26 и 27 апреля налеты повторяются. 30 апреля двадцать «Юнкерсов-88» еще раз попытались нанести удар по кораблям, но ни один из них к кораблям так и не прорвался.
В ленинградском небе становится спокойнее. Время от времени, как и раньше, мы слышим гром артиллерийских залпов. Это наши линкор, крейсеры и эсминцы наносят очередной удар по врагу.
… Наступает весна, тает снег, набухают почки, а на проталинах уже поднимается трава.
Откуда только взялись сила и энергия у людей, измученных страшной зимой, еще не избавившихся от дистрофии? Все, кто может двигаться, убирают дворы и улицы, ремонтируют и восстанавливают водопровод, бани и канализацию. Весна приносит людям не только тепло и радость, но и твердую уверенность, что самое страшное осталось позади, а впереди может быть только победа.

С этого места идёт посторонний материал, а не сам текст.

-- ==== Sys2Proof/WellFormed.lean ====
section
/-! DEFINITION. Which command terms a sender may give: the byte lists of the two reception rows are not empty and no
longer than one telegram on the line (R2: 73 bytes with the lead byte), and every serial byte begins with a low start bit
(R1). `exec` is defined on every term all the same. -/

namespace Sys2Proof

/-- A serial byte begins with a start bit, which is low (R1). -/
def wfSerialByte (b : SerialByte) : Bool := !b.getLsbD 0

/-- The bytes up to a refused sixth header byte: at most the lead byte and six header bytes (R6). -/
def wfHeaderBytes (bytes : List SerialByte) : Bool :=
  1 ≤ bytes.length && bytes.length ≤ 7 && bytes.all wfSerialByte

/-- The bytes up to the second CRC byte: at most one telegram of 73 bytes (R2). -/
def wfTelegramBytes (bytes : List SerialByte) : Bool :=
  1 ≤ bytes.length && bytes.length ≤ 73 && bytes.all wfSerialByte

/-- A well-formed command term. -/
def Instr.wf : Instr → Bool
  | .countAbove32 _ bytes => wfHeaderBytes bytes
  | .receiveTelegram _ bytes => wfTelegramBytes bytes
  | .leadByte _ b => wfSerialByte b
  | .resetAsserted | .powerOnReset | .truncation _ | .discardSilence _ | .transmissionComplete _ | .spacingEnds _
  | .take _ | .replyWindowExpiry _ | .copyCompletion | .checkCompletion | .status | .readStation | .readPoints
  | .writeStation | .writePoints | .setLabel | .readImage | .readStationState | .readCounters | .clearCounters
  | .setMode | .copy | .commit | .cancel | .restart | .malformedRequest => true

end Sys2Proof
end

В эти дни дивизион получает новый боевой приказ, и в ночь на 27 мая мы прощаемся с городом и двигаемся на восток. Мы пробыли в Ленинграде всего семьдесят суток, не так уж и много, но эти семьдесят суток на всю жизнь оставили в душе каждого неизгладимый след.
Источник: Память: Письма о войне и блокаде. – Л.: Лениздат, 1985.